Stored items from a collection
· · · ·

/-- A register's RW, RS, RK and RL fields as they read, its actions 0. -/
def Dev.fields (d : Dev) (t : PType) (i off : Nat) : Word :=
  d.readPage t i off &&& ((regDesc t i off).map RegDesc.aliasMask).getD 0

/-- A write by function `m` that gives one field of a register a value, `sets` with the field's bits `clears` replaced; the
register's other fields are written as they read. -/
def Dev.fieldWrite (m : Nat) (t : PType) (i off : Nat) (clears sets : Word) (d : Dev) : Dev :=
  d.regWrite m t i off ((d.fields t i off &&& ~~~clears) ||| sets)

/-! ## The rows of every page -/

/-- REGISTER_WRITE: a write of BAR0 (R6 to R9, R320). -/
def execRegisterWrite (m : Fn) (off : Offset) (size : Nat) (data : Quad) (s : State) : Host.Outcome State Fault Refusal :=
  s.dev! (Dev.sizedWrite m off.toNat size data)

/-- ALIAS_WRITE: a write of a set, clear or toggle alias; an offset that is none has no effect as this row (R323). -/
def execAliasWrite (m : Fn) (off : Offset) (data : Word) (s : State) : Host.Outcome State Fault Refusal :=
  s.dev! fun d => d.when (off.toNat % 4 = 0 && decide (0x1000 ≤ off.toNat % 0x4000) && (pageOf (off.toNat / 0x4000)).isSome)
    (Dev.busWrite m off.toNat data)

/-- A write of a header register of a register page. -/
def Dev.headerWrite (m n off : Nat) (w : Word) (d : Dev) : Dev :=
  d.when (pageOf n).isSome (Dev.busWrite m (0x4000 * n + off) w)

/-- PAGE_KEY: a write of `PAGE_KEY` (R325, R326). -/
def execPageKey (m : Fn) (page : PageNo) (key : Word) (s : State) : Host.Outcome State Fault Refusal :=
  s.dev! (Dev.headerWrite m page 0x00C key)

/-- PAGE_STAGE_HOLD: a write of `PAGE_STAGE` (R329, R330). -/
def execPageStageHold (m : Fn) (page : PageNo) (hold : Bool) (s : State) : Host.Outcome State Fault Refusal :=
  s.dev! (Dev.headerWrite m page 0x014 (flag 0 hold))

/-- SNAP_REQ: a write of `SNAP_REQ` (R333, R334). -/
def execSnapReq (m : Fn) (page : PageNo) (group : BitVec 8) (s : State) : Host.Outcome State Fault Refusal :=
  s.dev! (Dev.headerWrite m page 0x020 (group.setWidth 32))

/-- BLOCK_RESET: a write of 1 to `PAGE_CTL.BRST` (R332, R376). -/
def execBlockReset (m : Fn) (page : PageNo) (s : State) : Host.Outcome State Fault Refusal :=
  s.dev! (Dev.headerWrite m page 0x010 1)

/-- The staged `MCT_REF` applies in every ganged channel. -/
def Dev.applyRefs (d : Dev) : Dev := (List.range 4).foldl (fun d g => d.applyRef g) d

/-- The staged overrides of a site's lanes apply. -/
def Dev.applyOverrides (site : Nat) (d : Dev) : Dev :=
  ((List.range 4).map (4 * site + ·)).foldl (fun d l =>
    match d.stagedOverride l with | some w => d.overrideLane l w | none => d) d

/-- What applies of a page's staged values within 1 µs, while its unit is not running (R328). -/
def Dev.applyStaged (t : PType) (i : Nat) (d : Dev) : Dev :=
  match t with
  | .cnv => d.when ((d.canvas i).state = .off) (Dev.takePlain i)
  | .csp => d.when ((d.canvas i).state = .off) (Dev.takeCsp i)
  | .dpt => d.when ((d.canvas (d.portCanvas i)).state = .off) (Dev.applyPort i)
  | .mct => d.when (decide (d.mct.state < 2)) Dev.applyRefs
  | .site => d.when (decide (d.mct.state < 2)) (Dev.applyOverrides i)
  | .chan => d.when ((d.chan i).state = .off) (Dev.takeChan i)
  | .queue => d.when d.whoseTurn.isNone fun d => d.applyArb i
  | .hif | .ckr | .tmb | .svc | .acc | .flt | .log | .cru | .ldg | .scn | .mrv | .cqe | .lhr | .cmp | .gth | .dma
  | .cvu => d

/-- STAGED_APPLY_IDLE (R328). -/
def execStagedApplyIdle (page : PageNo) (s : State) : Host.Outcome State Fault Refusal :=
  s.dev! fun d => match pageOf page with
    | some (t, i) => d.applyStaged t i
    | none => d

/-! ## The rows of single registers -/

/-- DOORBELL: a write of `CQE_DB` (R192). -/
def execDoorbell (m : Fn) (q : QueueNo) (s : State) : Host.Outcome State Fault Refusal :=
  s.dev! (Dev.regWrite m .queue q CQE_DB 0)

/-- QUEUE_ENABLE: `CQE_CTL.EN` written 1 (R203). -/
def execQueueEnable (m : Fn) (q : QueueNo) (s : State) : Host.Outcome State Fault Refusal :=
  s.dev! (Dev.regWrite m .queue q CQE_CTL 1)

/-- QUEUE_DISABLE: `CQE_CTL.EN` written 0 (R203, R204). -/
def execQueueDisable (m : Fn) (q : QueueNo) (s : State) : Host.Outcome State Fault Refusal :=
  s.dev! (Dev.regWrite m .queue q CQE_CTL 0)

/-- NOTICE_RING_ENABLE: `CQE_NCTL.EN` of function `f` written 1 (R206). -/
def execNoticeRingEnable (m f : Fn) (s : State) : Host.Outcome State Fault Refusal :=
  s.dev! (Dev.fieldWrite m .cqe 0 (0x300 + 0x30 * f) 1 1)

/-- CQE_NHEAD: a write of `CQE_NHEAD` of function `f` (R206). -/
def execCqeNhead (m f : Fn) (head : Word) (s : State) : Host.Outcome State Fault Refusal :=
  s.dev! (Dev.regWrite m .cqe 0 (0x314 + 0x30 * f) head)

/-- LDG_REEVAL: `LDG_CTL.REEVAL` written 1 (R80). -/
def execLdgReeval (m : Fn) (s : State) : Host.Outcome State Fault Refusal := s.dev! (Dev.regWrite m .ldg 0 LDG_CTL 1)

/-- LDG_DERATE_WRITE: a write of `LDG_DERATE.FR_CYC` (R80). -/
def execLdgDerateWrite (m : Fn) (frCyc : BitVec 16) (s : State) : Host.Outcome State Fault Refusal :=
  s.dev! (Dev.regWrite m .ldg 0 LDG_DERATE (frCyc.setWidth 32))

/-- CMP_ROLE_REQUEST: a write of `CMP_CTL.REQ` (R127). -/
def execCmpRoleRequest (m : Fn) (p : PipeNo) (req : BitVec 2) (s : State) : Host.Outcome State Fault Refusal :=
  s.dev! (Dev.regWrite m .cmp p CMP_CTL (req.setWidth 32))

/-- CANVAS_ENABLE: `CNV_CTL.EN` written 1 (R163). -/
def execCanvasEnable (m : Fn) (c : CanvasNo) (s : State) : Host.Outcome State Fault Refusal :=
  s.dev! (Dev.regWrite m .cnv c CNV_CTL 1)

/-- CANVAS_DISABLE: `CNV_CTL.EN` written 0 (R163, R164). -/
def execCanvasDisable (m : Fn) (c : CanvasNo) (s : State) : Host.Outcome State Fault Refusal :=
  s.dev! (Dev.regWrite m .cnv c CNV_CTL 0)

/-- PORT_ENABLE: `DPT_CTL.EN` written 1 (R185). -/
def execPortEnable (m : Fn) (n : PortNo) (s : State) : Host.Outcome State Fault Refusal :=
  s.dev! (Dev.regWrite m .dpt n DPT_CTL 1)

/-- PORT_DISABLE: `DPT_CTL.EN` written 0 (R185, R186). -/
def execPortDisable (m : Fn) (n : PortNo) (s : State) : Host.Outcome State Fault Refusal :=
  s.dev! (Dev.regWrite m .dpt n DPT_CTL 0)

/-- RETRAIN: `DPT_CTL.RETRAIN` written 1 (R185). -/
def execRetrain (m : Fn) (n : PortNo) (s : State) : Host.Outcome State Fault Refusal :=
  s.dev! (Dev.fieldWrite m .dpt n DPT_CTL 0 2)

/-- PORT_FREL: `DPT_CTL.FREL` written 1 (R184). -/
def execPortFrel (m : Fn) (n : PortNo) (s : State) : Host.Outcome State Fault Refusal :=
  s.dev! (Dev.fieldWrite m .dpt n DPT_CTL 0 4)

/-- SWAP: `DPT_PAIR_CMD.SWAP` written 1 (R34). -/
def execSwap (m : Fn) (n : PortNo) (s : State) : Host.Outcome State Fault Refusal :=
  s.dev! (Dev.regWrite m .dpt n DPT_PAIR_CMD 1)

/-- DPT_AUX_GO: a write of `DPT_AUX_CMD` with `GO` = 1 (R176). -/
def execDptAuxGo (m : Fn) (n : PortNo) (cmd : Word) (s : State) : Host.Outcome State Fault Refusal :=
  s.dev! (Dev.regWrite m .dpt n DPT_AUX_CMD (cmd ||| flag 31 true))

/-- GTH_CLUT_DATA_WRITE (R94). -/
def execGthClutDataWrite (m : Fn) (data : Word) (s : State) : Host.Outcome State Fault Refusal :=
  s.dev! (Dev.regWrite m .gth 0 GTH_CLUT_DATA data)

/-- GTH_COEF_DATA_WRITE (R114). -/
def execGthCoefDataWrite (m : Fn) (data : Word) (s : State) : Host.Outcome State Fault Refusal :=
  s.dev! (Dev.regWrite m .gth 0 GTH_COEF_DATA data)

/-- CSP_ICS_DATA_WRITE (R109). -/
def execCspIcsDataWrite (m : Fn) (data : Word) (s : State) : Host.Outcome State Fault Refusal :=
  s.dev! (Dev.regWrite m .csp 0 CSP_ICS_DATA data)

/-- CSP_LUT_DATA_WRITE (R121). -/
def execCspLutDataWrite (m : Fn) (c : CanvasNo) (data : Word) (s : State) : Host.Outcome State Fault Refusal :=
  s.dev! (Dev.regWrite m .csp c CSP_LUT_DATA data)

/-- CHANNEL_ENABLE: `DMA_CH_CTL.EN` written 1 (R213). -/
def execChannelEnable (m : Fn) (ch : ChanNo) (s : State) : Host.Outcome State Fault Refusal :=
  s.dev! (Dev.regWrite m .chan ch DMA_CH_CTL 1)

/-- CHANNEL_DISABLE: `DMA_CH_CTL.EN` written 0 (R213, R227). -/
def execChannelDisable (m : Fn) (ch : ChanNo) (s : State) : Host.Outcome State Fault Refusal :=
  s.dev! (Dev.regWrite m .chan ch DMA_CH_CTL 0)

/-- KICK: `DMA_CH_CTL.KICK` written 1 (R220). -/
def execKick (m : Fn) (ch : ChanNo) (s : State) : Host.Outcome State Fault Refusal :=
  s.dev! (Dev.fieldWrite m .chan ch DMA_CH_CTL 0 2)

/-- DMA_FREL: `DMA_CH_CTL.FREL` written 1 (R213). -/
def execDmaFrel (m : Fn) (ch : ChanNo) (s : State) : Host.Outcome State Fault Refusal :=
  s.dev! (Dev.fieldWrite m .chan ch DMA_CH_CTL 0 4)

/-- TIMER_ENABLE: a write of `DMA_TMR_CTL` with `EN` = 1 (R222). -/
def execTimerEnable (m : Fn) (t : TimerNo) (ctl : Word) (s : State) : Host.Outcome State Fault Refusal :=
  s.dev! (Dev.regWrite m .dma 0 (DMA_TMR_CTL + 16 * t) (ctl ||| flag 31 true))

/-- TIMER_PERIOD_WRITE: a write of `DMA_TMR_PER` (R222). -/
def execTimerPeriodWrite (m : Fn) (t : TimerNo) (ns : Word) (s : State) : Host.Outcome State Fault Refusal :=
  s.dev! (Dev.regWrite m .dma 0 (DMA_TMR_PER + 16 * t) ns)

/-- MRV_START: `MRV_CTL.START` written 1 (R232). -/
def execMrvStart (m : Fn) (s : State) : Host.Outcome State Fault Refusal := s.dev! (Dev.regWrite m .mrv 0 MRV_CTL 1)

/-- MRV_ABORT: `MRV_CTL.ABORT` written 1 (R240). -/
def execMrvAbort (m : Fn) (s : State) : Host.Outcome State Fault Refusal := s.dev! (Dev.regWrite m .mrv 0 MRV_CTL 2)

/-- CVU_ENABLE: `CVU_CTL.EN` written 1 (R244). -/
def execCvuEnable (m : Fn) (e : EngineNo) (s : State) : Host.Outcome State Fault Refusal :=
  s.dev! (Dev.fieldWrite m .cvu e CVU_CTL 1 1)

/-- CVU_DISABLE: `CVU_CTL.EN` written 0 (R244, R251). -/
def execCvuDisable (m : Fn) (e : EngineNo) (s : State) : Host.Outcome State Fault Refusal :=
  s.dev! (Dev.fieldWrite m .cvu e CVU_CTL 1 0)

/-- CVU_START: `CVU_CTL.START` written 1 (R245, R246). -/
def execCvuStart (m : Fn) (e : EngineNo) (s : State) : Host.Outcome State Fault Refusal :=
  s.dev! (Dev.fieldWrite m .cvu e CVU_CTL 0 2)

/-- CVU_STOP: `CVU_CTL.STOP` written 1 (R250). -/
def execCvuStop (m : Fn) (e : EngineNo) (s : State) : Host.Outcome State Fault Refusal :=
  s.dev! (Dev.fieldWrite m .cvu e CVU_CTL 0 4)

/-- CVU_FREL: `CVU_CTL.FREL` written 1 (R244). -/
def execCvuFrel (m : Fn) (e : EngineNo) (s : State) : Host.Outcome State Fault Refusal :=
  s.dev! (Dev.fieldWrite m .cvu e CVU_CTL 0 8)

/-- WITNESS_WRITE: an aligned 32-bit write of the witness table (R254). -/
def execWitnessWrite (m : Fn) (r : RegionNo) (word : Fin 16) (data : Word) (s : State) :
    Host.Outcome State Fault Refusal :=
  s.dev! (Dev.busWrite m (0x1500000 + 64 * r + 4 * word) data)

/-- MCT_SITE_FENCE: `MCT_SITE_CTL.FENCE` written 1 (R270). -/
def execMctSiteFence (m : Fn) (site : SiteNo) (s : State) : Host.Outcome State Fault Refusal :=
  s.dev! (Dev.regWrite m .site site MCT_SITE_CTL 1)

/-- LANE_RETRAIN: `MCT_LANE_CTL.RETRAIN` of a lane written 1 (R290). -/
def execLaneRetrain (m : Fn) (l : LaneNo) (s : State) : Host.Outcome State Fault Refusal :=
  s.dev! (Dev.fieldWrite m .site (l / 4) (MCT_LANE_CTL + 0x20 * (l % 4)) 0 2)

/-- ACC_SEL_WRITE (R317). -/
def execAccSelWrite (m : Fn) (data : Word) (s : State) : Host.Outcome State Fault Refusal :=
  s.dev! (Dev.regWrite m .acc 0 ACC_SEL data)

/-- ACC_DATA3_COMMIT: a write of `ACC_DATA3` (R317). -/
def execAccData3Commit (m : Fn) (data : Word) (s : State) : Host.Outcome State Fault Refusal :=
  s.dev! (Dev.regWrite m .acc 0 (ACC_DATA + 12) data)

· · · ·

#### Work request
The lines from the beginning of the records through the line containing "d.readPage t i" should be reproduced exactly. Include nothing else.

#### Reply to the exercise
/-- A register's RW, RS, RK and RL fields as they read, its actions 0. -/
def Dev.fields (d : Dev) (t : PType) (i off : Nat) : Word :=
  d.readPage t i off &&& ((regDesc t i off).map RegDesc.aliasMask).getD 0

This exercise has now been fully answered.